= Beginning of Section =

/-- The message that arrives at a die next: the oldest of some source (R21). -/
def nextCopy (s : State) (d : Nat) : Option (RemoteCopy × State) :=
  anyOne ((List.range 8).filterMap fun q => s.copyNet.find? fun c => c.dst == d && c.src == q) s

def copyReceived (d : Nat) (s : State) : State :=
  match nextCopy s d with
  | none => s
  | some (c, s) =>
    if paused s d then s
    else
      let s := linksGood c.src d { s with copyNet := s.copyNet.filter fun h => h.id ≠ c.id || h.src ≠ c.src }
      if admitted (dieOf s d) c then tryDrainOn c.src (applyCopy d c s)
      else updDie s d fun x => { x with heldCopies := x.heldCopies ++ [c] }

/-! ## Signals (R103, R104) -/

/-- Adds an increment to a token's count; COPYs that waited for it may then be applied. -/
def addCount (d t : Nat) (inc : BitVec 32) (s : State) : State :=
  applyHeld d (updDie s d (updTok t fun k => { k with count := k.count + inc }))

/-- An own SIGNAL applies once every access naming the token that the die issued before it is complete (R104). -/
def ownReady (s : State) (g : RemoteSignal) : Bool :=
  match (dieOf s g.dst).image with
  | some img => g.src ≠ g.dst || (match settleAll img (jobWord s g.dst) g.token.toNat (dieOf s g.dst) with | .error .stall => false | _ => true)
  | none => true

/-- Whether a SIGNAL on its way may be delivered: every remote COPY to its (rank, token) issued earlier, and all that a RELEASE before
it waits for, has been applied (R104, R116). -/
def deliverable (s : State) (g : RemoteSignal) : Bool :=
  !(copiesOut s g.src g.id).any (fun c => c.dst = g.dst && c.token = g.token) && (copiesOut s g.src g.barrier).isEmpty
    && laceClear s g.src g.barrier g.lace && ownReady s g

/-- Delivers a SIGNAL: an own one completes the accesses it waited for first (R103, R104). -/
def deliverSignal (g : RemoteSignal) (s : State) : State :=
  let add := fun (s : State) => addCount g.dst g.token.toNat (g.inc.zeroExtend 32) s
  match (if g.src = g.dst then (dieOf s g.dst).image else none) with
  | none => add s
  | some img =>
    match dieStep g.dst (settleAll img (jobWord s g.dst) g.token.toNat) s with
    | some t => if (dieOf t g.dst).seq.state == .killing then t else add t
    | none => s

/-- The SIGNAL that arrives at a die next: the oldest of some source that may be delivered. -/
def nextSignal (s : State) (d : Nat) : Option (RemoteSignal × State) :=
  anyOne ((List.range 8).filterMap fun q => s.sigNet.find? fun g => g.dst == d && g.src == q && deliverable s g) s

def signalReceived (d : Nat) (s : State) : State :=
  match nextSignal s d with
  | none => s
  | some (g, s) =>
    if paused s d then s
    else
      let s := { s with sigNet := s.sigNet.filter fun h => h.id ≠ g.id || h.src ≠ g.src }
      tryDrainOn g.src (deliverSignal g (if g.src = d then s else linksGood g.src d s))

/-- SIGNAL (R104, R165): it issues at once and is sent; one to the die itself applies now when nothing it waits for is under way. With
RANK 0xF its issue counts as an own signal and may open gates. A SIGNAL naming a token the die itself has LENT faults nothing: it is how
a count moves (R105; log 116). -/
def signalAct (d : Nat) (rank t : Nat) (inc : BitVec 16) (s : State) : Option State :=
  let q := if rank = 0xF then rankOf s d else rank
  match dieOfRank s d q with
  | none => some s
  | some dst =>
    let x := dieOf s d
    let g : RemoteSignal := { id := x.actSeq, src := d, dst, token := BitVec.ofNat 13 t, inc, barrier := x.barrier, lace := x.relLace }
    let s := updDie s d fun x =>
      { x with actSeq := x.actSeq + 1, sent := SMap.upd 0 x.sent (sentKey q t) (· + inc.zeroExtend 32) }
    let s := if dst = d && deliverable s g then deliverSignal g s else { s with sigNet := s.sigNet ++ [g] }
    some (if rank = 0xF && (dieOf s d).seq.state != .killing then promote d (updDie s d (ownSignal t inc)) else s)

/-- LEND (R105): after every earlier access to the token, which COPYs may then enter. A second LEND of a LENT token sets its limit anew
(log 116). -/
def lendAct (d : Nat) (img : Image) (t : Nat) (limit : BitVec 32) (s : State) : Option State :=
  (dieStep d (fun x => do
    let x ← settleAll img (jobWord s d) t x
    .ok (updTok t (fun k => { k with lent := some limit }) x)) s).map (applyHeld d)

/-! ## WAIT (R105, R125) -/

def waitAct (t : Nat) (n : BitVec 32) (now : BitVec 64) (x : DieSt) : DieSt :=
  { x with wait := some { token := BitVec.ofNat 13 t, count := n, start := now, word := x.seq.pos }, seq := { x.seq with state := .waiting } }

/-- A WAIT completes once its count is reached; a token LENT with L at most n returns to LOCAL (R105, R123). -/
def waitComplete (d : Nat) (s : State) : State :=
  let x := dieOf s d
  match x.wait with
  | none => s
  | some w =>
    let t := w.token.toNat
    if x.seq.state == .waiting && !paused s d && w.count.toNat ≤ (tokOf x t).count.toNat then
      updDie s d fun x =>
        let x := endWait s.time x
        let x := updTok t (fun k => { k with lent := k.lent.filter fun l => w.count.toNat < l.toNat }) x
        { x with seq := { x.seq with state := .running } }
    else s

/-- A WAIT has outlasted WAIT_LIMIT (R87, R125). -/
def waitTimeout (d : Nat) (s : State) : State :=
  let x := dieOf s d
  match x.wait, x.image with
  | some w, some img =>
    let limit := (imageSect img).waitLimit
    if x.seq.state == .waiting && limit ≠ 0 && limit < (s.time - w.start).toNat then
      stopWith d (.contained 0x0608 [w.token.toNat, w.count.toNat]) s
    else s
  | _, _ => s

/-! ## Fences, ACQUIRE, RELEASE, HINT, FAULT -/

/-- FENCE.L: later mover reads begin after earlier ones have completed. -/
def fenceLAct (x : DieSt) : DieSt := { x with fenceL := x.actSeq }

/-- FENCE.S: a point in the log, numbered by the actions issued before it, that their entries drain before. -/
def fenceSAct (x : DieSt) : DieSt :=
  { x with log := x.log ++ [{ kind := .fence, addr := x.actSeq, data := [], mask := 0, key := none }] }
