-- ==== Sys2Proof/Machine/Lacing.lean ====
section
/-! DEFINITION. Eyelets and light inlets (R17 to R19, R294 to R297), lace packets arriving (R298 to R309) and the lace's timers
(R303 to R308). -/

namespace Sys2Proof.Machine

/-! ## Laces and their eyelets -/

/-- LSTATE follows the eyelets: UP while any is UP; the time without one is noted otherwise (R308). -/
def settleLace (p : Nat) (s : State) : State :=
  let e := partnerOf s p
  if !e.valid then s
  else if (upEyes s e).isEmpty then updPartner s p (fun e => { e with downSince := some (e.downSince.getD s.time) })
  else updPartner s p (fun e => { e with lstate := 1, downSince := none })

def settleLaces (s : State) : State := each (s.lacing.partners.map (·.1)) settleLace s

/-- Sends again the unacknowledged packets of a lace that a test picks, the same bytes over the eyelets still UP (R307). -/
def resend (p : Nat) (old : SentPacket → Bool) (s : State) : State :=
  let ks := (partnerOf s p).retransmit.filter old
  let again := fun (k : SentPacket) => if old k then { k with sentAt := s.time, eye := laceEye s p k.pkt.lseq.toNat } else k
  let s := updPartner s p (fun e => { e with retransmit := e.retransmit.map again })
  each ks (fun k s => transmit p k.pkt.lseq.toNat k.wire s) s

/-- An eyelet goes DOWN (R295, R307, R18): what its link layer held goes, its laces re-route. -/
def eyeDown (e reason : Nat) (s : State) : State :=
  let s := updEye s e fun x =>
    { x with state := .down, txSeq := 0, acked := 0xFFF, rxSeq := 0, replay := [], txq := [], downAt := some s.time }
  let s := settleLaces (countChange (setSite (siteEye e) stFault reason s))
  each ((s.lacing.partners.filter fun (p : Nat × Partner) => p.2.valid && (laceEyes p.2).contains e).map (·.1))
    (fun p s => resend p (fun _ => true) s) s

/-- Whether all lanes of both directions are in lock. -/
def allBack (x : Eyelet) : Bool := x.tx.lost = 0 && x.rx.lost = 0

/-- Lanes that carry data, the lane whose place the spare is taking included. -/
def lanesOf (x : EyeDir) : Nat := x.active.toNat + if x.substituting then 1 else 0

/-- An eyelet is UP when each direction has at least 4 lanes (R294). -/
def wideEnough (x : Eyelet) : Bool := 4 ≤ lanesOf x.tx && 4 ≤ lanesOf x.rx

/-- Whether both inlets of an eyelet's half are dark (R18). -/
def darkHalf (s : State) (h : Nat) : Bool := !siteUp s (siteInlet (2 * h)) && !siteUp s (siteInlet (2 * h + 1))

/-- An eyelet that was DOWN is UP once both directions are wide enough and its half has light (R294, R308); it reads DEGRADED
while narrowed below eight lanes (R34). -/
def eyeReturn (e : Nat) (s : State) : State :=
  let x := eyeOf s e
  if x.state == .down && wideEnough x && !darkHalf s (e / 16) then
    let s := updEye s e fun x => { x with state := .up, downAt := none }
    settleLaces (countChange (setSite (siteEye e) (if lanesOf x.tx < 8 || lanesOf x.rx < 8 then stDegraded else stPresent) 0 s))
  else s

/-- What follows once lanes have come back: PRESENT and 0x0705 when all are (R295, R36). -/
def eyeRestored (e : Nat) (s : State) : State :=
  if allBack (eyeOf s e) && (eyeOf s e).state == .up then
    let s := if (siteOf s (siteEye e)).state = 1 then s else countChange (setSite (siteEye e) stPresent 0 s)
    post 0x0705 (siteEye e) [e] s
  else s

/-- Trains an eyelet: nine lanes locked each way, eight carrying data (R294). One whose half is dark does not train and reads FAULT
with REASON 0x06 (R18, R293); one whose training fails posts 0x0704 and reads FAULT with REASON 0x05 (R33, R319). -/
def eyeTrain (e : Nat) (s : State) : State :=
  let down := fun (reason : Nat) (s : State) =>
    countChange (setSite (siteEye e) stFault reason (updEye s e fun x => { x with state := .down, downAt := some s.time }))
  if darkHalf s (e / 16) then down 6 s
  else if s.su.board.trainFail.contains (32 + e) then post 0x0704 (siteEye e) [e] (down 5 s)
  else updEye s e fun x => { x with state := .up, tx := { active := 8 }, rx := { active := 8 }, downAt := none }

/-- Light returns to an eyelet that was dark (R19): one that has trained is UP again, one that never has trains now. -/
def eyeRelit (e : Nat) (s : State) : State :=
  let x := eyeOf s e
  if (siteOf s (siteEye e)).reason ≠ 6 then s
  else if x.tx = {} && x.rx = {} then
    let s := eyeTrain e s
    if (eyeOf s e).state == .up then settleLaces (countChange (setSite (siteEye e) stPresent 0 s)) else s
  else eyeRestored e (eyeReturn e s)

/-! ## Lanes (R295, R316) -/

def dirOfEye (x : Eyelet) (tx : Bool) : EyeDir := if tx then x.tx else x.rx
def setEyeDir (tx : Bool) (y : EyeDir) (x : Eyelet) : Eyelet := if tx then { x with tx := y } else { x with rx := y }

/-- A direction that loses a lane, and whether it narrows. -/
def loseLane (w : Nat) (y : EyeDir) : EyeDir × Bool :=
  let y' : EyeDir := { y with lost := y.lost ||| BitVec.ofNat 9 (2 ^ w) }
  if w = 8 && !y.spareUsed then ({ y' with substituting := false }, y.substituting)
  else if w < 8 && !y.spareUsed && !y.substituting && !y.lost.getLsbD 8 then
    ({ y' with active := y.active - 1, substituting := true }, false)
  else ({ y' with active := y.active - 1 }, true)

/-- LANE_LOST: 0x0701; the spare takes the lane's place, or the eyelet narrows, or it goes DOWN. -/
def laneLost (e : Nat) (tx : Bool) (w : Nat) (s : State) : State :=
  let x := eyeOf s e
  let y := dirOfEye x tx
  if x.state == .absent || 9 ≤ w || y.lost.getLsbD w then s
  else
    let (y', narrowed) := loseLane w y
    let s := post 0x0701 (siteEye e) [e, if tx then 0 else 1, w] (updEye s e (setEyeDir tx y'))
    if x.state ≠ .up || !narrowed then s
    else if !wideEnough (eyeOf s e) then post 0x0704 (siteEye e) [e] (eyeDown e 0 s)
    else
      let s := if (siteOf s (siteEye e)).state = 5 then s else countChange (setSite (siteEye e) stDegraded 0 s)
      post 0x0703 (siteEye e) [e, lanesOf y'] s

/-- A direction that a lane rejoins: the spare is idle again once W0-W7 are all in lock, and a spare that returns while one of them
is lost takes its place (R295). -/
def rejoinLane (w : Nat) (y : EyeDir) : EyeDir :=
  let lost := y.lost &&& ~~~(BitVec.ofNat 9 (2 ^ w))
  let carries := w < 8 || y.spareUsed
  let y' : EyeDir := { y with lost, active := if carries && y.active.toNat < 8 then y.active + 1 else y.active }
  if lost.toNat % 256 = 0 then { y' with active := 8, spareUsed := false, substituting := false }
  else if w = 8 && !y.spareUsed then { y' with substituting := true }
  else y'

def laneRejoined (e : Nat) (tx : Bool) (w : Nat) (s : State) : State :=
  let x := eyeOf s e
  let y := dirOfEye x tx
  if x.state == .absent || 9 ≤ w || !y.lost.getLsbD w then s
  else eyeRestored e (eyeReturn e (updEye s e (setEyeDir tx (rejoinLane w y))))

def spareComplete (e : Nat) (tx : Bool) (s : State) : State :=
  let y := dirOfEye (eyeOf s e) tx
  if !y.substituting then s
  else post 0x0702 (siteEye e) [e, if tx then 0 else 1]
    (updEye s e (setEyeDir tx { y with substituting := false, spareUsed := true, active := y.active + 1 }))

/-! ## Flits (R296, R297) -/

/-- Frees the flits that an ACK covers. -/
def freeAck (ack : BitVec 12) (x : Eyelet) : Eyelet :=
  let n := (ack - x.acked).toNat
  if n ≤ x.replay.length then { x with replay := x.replay.drop n, acked := ack } else x

/-- An ACK frees flits, and new ones may go. -/
def takeAck (ack : BitVec 12) (x : Eyelet) : Eyelet := pumped (freeAck ack x)

/-- Resends from the flit after ACK, in order, before any new flit goes. -/
def replayFrom (ack : BitVec 12) (x : Eyelet) : Eyelet :=
  let x := freeAck ack x
  pumped { x with sent := x.sent ++ x.replay, replays := bump x.replays x.replay.length }

/-- The link layer of an eyelet meets a flit: discarded with a NAK when its CRC fails or it is out of sequence, otherwise
delivered; idle and training flits carry no SEQ of their own (log 52). -/
def flitIn (f : List Byte) (x : Eyelet) : Eyelet :=
  let ctl := fieldAt f 2 2
  let kind := bits ctl 13 3
  let ack := BitVec.ofNat 12 (bits ctl 0 12)
  let nakSent := { x with sent := x.sent ++ [flitOf x.txSeq.toNat (lastIn x) 1 true []] }
  let acked := fun (x : Eyelet) => if bits ctl 12 1 = 1 then replayFrom ack x else takeAck ack x
  if f.length ≠ 256 || (crc32c (f.take 252)).toNat ≠ fieldAt f 252 4 then nakSent
  else if kind = 0 then
    if bits (fieldAt f 0 2) 0 12 ≠ x.rxSeq.toNat then nakSent
    else acked { x with rxSeq := x.rxSeq + 1, stream := x.stream ++ (f.drop 4).take 248 }
  else if kind = 1 then acked x
  else x

def flitReceived (e : Nat) (f : List Byte) (s : State) : State :=
  if (eyeOf s e).state == .up then updEye s e (flitIn f) else s

def flitNak (e : Nat) (ack : BitVec 12) (s : State) : State :=
  if (eyeOf s e).state == .up then updEye s e (replayFrom ack) else s

/-! ## Light inlets (R17 to R19) -/

def halfEyes (h : Nat) : List Nat := (List.range 16).map (16 * h + ·)

def setRelayed (h : Nat) (b : Bool) (s : State) : State :=
  let m := BitVec.ofNat 2 (2 ^ h)
  { s with lacing := { s.lacing with relayed := if b then s.lacing.relayed ||| m else s.lacing.relayed &&& ~~~m } }

def inletLost (i : Nat) (s : State) : State :=
  if !siteUp s (siteInlet i) then s
  else
    let s := post 0x0706 (siteInlet i) [i] (countChange (setSite (siteInlet i) stFault 6 s))
    if darkHalf s (i / 2) then
      each (halfEyes (i / 2)) (fun e s => if (eyeOf s e).state == .up || (eyeOf s e).state == .training then eyeDown e 6 s else s)
        (setRelayed (i / 2) true s)
    else s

= End of Section =

Task statement: Once the line with "def allBack (x" is found in the records above, print exactly that line and every line after it through the line with "(R295, R36). -/".

Answer:
def allBack (x : Eyelet) : Bool := x.tx.lost = 0 && x.rx.lost = 0

/-- Lanes that carry data, the lane whose place the spare is taking included. -/
def lanesOf (x : EyeDir) : Nat := x.active.toNat + if x.substituting then 1 else 0

/-- An eyelet is UP when each direction has at least 4 lanes (R294). -/
def wideEnough (x : Eyelet) : Bool := 4 ≤ lanesOf x.tx && 4 ≤ lanesOf x.rx

/-- Whether both inlets of an eyelet's half are dark (R18). -/
def darkHalf (s : State) (h : Nat) : Bool := !siteUp s (siteInlet (2 * h)) && !siteUp s (siteInlet (2 * h + 1))

/-- An eyelet that was DOWN is UP once both directions are wide enough and its half has light (R294, R308); it reads DEGRADED
while narrowed below eight lanes (R34). -/
def eyeReturn (e : Nat) (s : State) : State :=
  let x := eyeOf s e
  if x.state == .down && wideEnough x && !darkHalf s (e / 16) then
    let s := updEye s e fun x => { x with state := .up, downAt := none }
    settleLaces (countChange (setSite (siteEye e) (if lanesOf x.tx < 8 || lanesOf x.rx < 8 then stDegraded else stPresent) 0 s))
  else s

/-- What follows once lanes have come back: PRESENT and 0x0705 when all are (R295, R36). -/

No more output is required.